A similar problem would exist with small-scale GMI studies. Suppose some non-GMI participant, incented by lower taxes and the chance to become rich, creates a next whizz-bang gadget. The people in the GMI group will still benefit from the gadget, but you won’t know whether that gadget would have even been created if everyone were in the GMI group.
So what’s the poor social scientist to do?
Social scientists have solved these sorts of issues in several ways.
Data Mining: One way is to become data miners. Basically, instead of doing experiments, do statistical analysis on data that has already been gathered by surveys and other means. If you have the number of welfare recipients in a bunch of counties and you know the average GDP in those counties, perhaps you can do correlation analysis and find out something interesting.
There are huge problems here, of course. We’re looking for causation, but correlation doesn’t imply anything about causation. If A is correlated with B, perhaps A causes B. Or maybe B causes A. Or maybe C causes both A and B. Or maybe it’s D….
Even worse, the chance that the data contains the exact information that you’re looking for is low.
Natural Experiments: A natural experiment is one where, independent of any experiment, individuals happen to have been assigned randomly into one of two groups, only one of which ends up being exposed to experimental conditions. Thus, in such cases, you end up with an experimental group and a control group with randomly assigned members.

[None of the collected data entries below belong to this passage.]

/-- The slice of a shard holds the element at logical coordinates. -/
def OldShard.covers (h : OldShard) (row col : Nat) : Bool :=
  wd h.header 8 ≤ row && row < wd h.header 8 + wb h.header 10 0 24 && wd h.header 9 ≤ col && col < wd h.header 9 + wb h.header 11 0 24

/-- A shard has a tile of its slice, by index. -/
def OldShard.has (h : OldShard) (tile : Nat) : Bool := wd h.header 12 ≤ tile && tile < wd h.header 12 + wd h.header 13

/-- The index in a shard's slice of the tile at logical coordinates. -/
def OldShard.tileIx (h : OldShard) (row col : Nat) : Nat :=
  (row - wd h.header 8) / 64 * ((wb h.header 11 0 24 + 63) / 64) + (col - wd h.header 9) / 64

/-- The tile form of a shard. -/
def OldShard.form (h : OldShard) : TileFmt := ⟨wb h.header 14 0 4, wb h.header 14 7 1 = 1, wb h.header 14 4 2, wb h.header 14 6 1⟩

/-- The raw bytes of a tile of a shard. -/
def OldShard.raw (h : OldShard) (tile : Nat) : Option (List Byte) :=
  let offs := (packedWalk h.payload (wd h.header 13) 0).1
  if h.good then
    match offs[tile - wd h.header 12]? with
    | some o => unpackTile h.form (h.payload.drop o)
    | none => none
  else none

/-- The shard of a kind of a logical tensor that holds the tile at logical coordinates. -/
def oldTile (l : List OldShard) (logical kind row col : Nat) : Option (OldShard × Nat) :=
  (l.find? (fun (h : OldShard) => h.logical = logical && h.kind = kind && h.covers row col && h.has (h.tileIx row col))).map
    (fun (h : OldShard) => (h, h.tileIx row col))

/-! Writing the new state (R262). A failure is a status and what RESTORE_STATUS names. -/

/-- Bytes written in fresh pages. -/
def State.restoreWrite (s : State) (die a : Nat) (bs : List Byte) : Except (Nat × Nat) State :=
  match s.freshenAll die (s.piecesOf [(a, bs.length)]) with
  | none => .error (stInvalid, 0)
  | some t => match t.writeTiered .hub a bs with
    | none => .error (stInvalid, 0)
    | some u => .ok u

/-- A working tile remade from its master by round-to-nearest-even (R166). -/
def remake (form : TileFmt) (raw : List Byte) : List Byte :=
  (storeTile form 0 ((loadTile fp32Form 0 raw).map (fun (x : Num) => (⟨x, none, false⟩ : StElem)))).1

/-- The bits of the old tile found, or none where no shard holds one. Its form is the new tile's. -/
def oldBits (form : TileFmt) (logical : Nat) : Option (OldShard × Nat) → Except (Nat × Nat) (Option (List Byte))
  | none => .ok none
  | some (h, t) =>
    if !h.good then .error (stInvalid, h.position)
    else if h.form ≠ form then .error (stInvalid, logical)
    else match h.raw t with
      | some b => .ok (some b)
      | none => .error (stInvalid, h.position)

/-- One tile of a kind restored: master and working weights, moments or residuals. -/
def State.restoreTile (s : State) (l : List OldShard) (die : Nat) (r : TensorRec) (id : Nat × Nat × Nat) (u : TileRun) (i : Nat) :
    Except (Nat × Nat) State := do
  let row := id.2.1 + 64 * (i / trTC r)
  let col := id.2.2 + 64 * (i % trTC r)
  let find := fun (k : Nat) => oldTile l id.1 k row col
  let at' := u.base + i * u.form.stride
  if u.kind = 2 then
    match ← oldBits fp32Form id.1 (find 2) with
    | none => .error (stInvalid, id.1)
    | some b => (← s.restoreWrite die at' b).restoreWrite die (trBase r 4 + i * (trForm r).stride) (remake (trForm r) b)
  else if u.kind = 1 then
    match find 1 with
    | some x => match ← oldBits u.form id.1 (some x) with
      | none => .error (stInvalid, id.1)
      | some b => s.restoreWrite die at' b
    | none => match ← oldBits fp32Form id.1 (find 2) with
      | none => .error (stInvalid, id.1)
      | some b => s.restoreWrite die at' (remake u.form b)
  else
    match ← oldBits u.form id.1 (find u.kind) with
    | none => s.restoreWrite die at' (List.replicate u.form.raw 0)
    | some b => s.restoreWrite die at' b

/-- The old slice of a factor shard is the new slice. -/
def OldShard.exact (h : OldShard) (r : TensorRec) (id : Nat × Nat × Nat) : Bool :=
  h.logical = id.1 && wd h.header 8 = id.2.1 && wd h.header 9 = id.2.2 && wb h.header 10 0 24 = trRows r && wb h.header 11 0 24 = trCols r

/-- The factor shard of a kind of exactly the new slice that has a tile. -/
def factorTile (l : List OldShard) (r : TensorRec) (id : Nat × Nat × Nat) (kind tile : Nat) : Option (OldShard × Nat) :=
  (l.find? (fun (h : OldShard) => h.kind = kind && h.exact r id && h.has tile)).map (fun (h : OldShard) => (h, tile))

/-- The factors of a tensor are carried: one old slice is the new one, and has them. -/
def factorsCarried (l : List OldShard) (r : TensorRec) (id : Nat × Nat × Nat) (us : List TileRun) : Bool :=
  us.all (fun (u : TileRun) => (List.range u.tiles).all (fun i => (factorTile l r id u.kind i).isSome))

/-- One tile of a factor restored. -/
def State.restoreFactor (s : State) (l : List OldShard) (die : Nat) (r : TensorRec) (id : Nat × Nat × Nat) (carried : Bool)
    (u : TileRun) (i : Nat) : Except (Nat × Nat) State := do
  match ← (if carried then oldBits fp32Form id.1 (factorTile l r id u.kind i) else .ok none) with
  | none => s.restoreWrite die (u.base + i * u.form.stride) (List.replicate u.form.raw 0)
  | some b => s.restoreWrite die (u.base + i * u.form.stride) b

/-- The state header restored: APPLIED is the same in every old slice, the rest comes from the slice that holds the new slice's
first element, and STAGNANT becomes 0. Where the old checkpoint has none, the header is that of R163. -/
def restoredHeader (l : List OldShard) (id : Nat × Nat × Nat) (factors : Bool) : Except (Nat × Nat) (List Byte) :=
  let hs := l.filter (fun (h : OldShard) => h.logical = id.1 && h.kind = 10)
  match hs.find? (fun (h : OldShard) => !h.good), hs with
  | some h, _ => .error (stInvalid, h.position)
  | none, [] => .ok (wordsLE ([0, 0x3F800000, 0x3F800000] ++ List.replicate 13 0))
  | none, h0 :: _ =>
    if !hs.all (fun (h : OldShard) => wd h.payload 0 = wd h0.payload 0) then .error (stInvalid, id.1)
    else match hs.find? (fun (h : OldShard) => h.covers id.2.1 id.2.2) with
      | none => .error (stInvalid, id.1)
      | some h =>
        let p := h.payload
        .ok (wordsLE ([wd p 0, wd p 1, wd p 2, if factors then wd p 3 else 0, 0, 0, wd p 6, wd p 7] ++ List.replicate 8 0))
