/-- MGMT_FRAME_RECEIVE (R382): the package answers ARP, neighbour solicitation, echo, and NAP over UDP, and nothing else. -/
def execMgmtFrameReceive (frame : MgmtFrame) (s : State) : Res :=
  if !s.serving ∨ !s.power.locked.contains 7 then .next s
  else match frame with
    | .tagged => .next s.mgmtDrop
    | .pause => .next s
    | .arp ip => .next (s.mgmtAnswer (s.ipv4 && ip = s.obField 7 0 32) frame)
    | .icmp4 fragmented => .next (s.mgmtAnswer (s.ipv4 && !fragmented) frame)
    | .neighbour duplicateOwn =>
      if s.ipv6 && duplicateOwn then .next (s.mgmtTake.setObj 0x700A 1 (setBitOf (s.obj 0x700A 1) 7 true))
      else .next (s.mgmtAnswer s.ipv6 frame)
    | .icmp6 fragmented => .next (s.mgmtAnswer (s.ipv6 && !fragmented) frame)
    | .udp v6 fragmented sumGood addr src dstAddr dst payload =>
      if (if v6 then s.ipv6 else s.ipv4) ∧ !fragmented ∧ sumGood ∧ dstAddr = s.mgmtAddr v6 ∧ dst = 20025 then
        .next (s.mgmtTake.enqueue (.udp addr src) payload)
      else .next s.mgmtDrop
    | .other => .next s.mgmtDrop

/-- TRST_N_ASSERT (R386): the test access port is reset, and the boundary register no longer drives the lands. -/
def execTrstNAssert (s : State) : Res := .next { s with power := { s.power with extest := false } }

end Sys2Proof.Machine
end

An example of such a natural experiment was the Georgia land lotteries in the early 19th century. Lots of land, formerly owned by the Cherokee Indians, were given away to thousands of Georgians in a random lottery. By comparing the outcomes of those who won the lottery to those who entered but lost, you can determine the long-term impact of an influx of a moderate amount of wealth on Georgians.
The problem, of course, is you have to get lucky to have a random experiment that sheds light on the exact question you want answered.
Say, “Screw It”: The third option is to try to set up an experiment that isn’t really all that much like the question that you want answered, but at least is ethical. State openly the problems with the experiment and how the huge flaws in the experiment’s design are likely to invalidate the conclusions of the experiment. Then, get picked up by the media, who expand the rather weak conclusions of the experiment into an all-encompassing definitive statement while completely ignoring the massive issues with the experimental design.
The bottom line
Determining whether GMI would work is hard (impossible). Because it’s a social science, you can’t run the experiments that would give you the evidence you’d need to be confident in your conclusions. Nevertheless, keeping in mind the difficulties inherent in these sorts of experiments, there have been several studies that begin to examine these issues. I’ll talk about some of those in my next blog.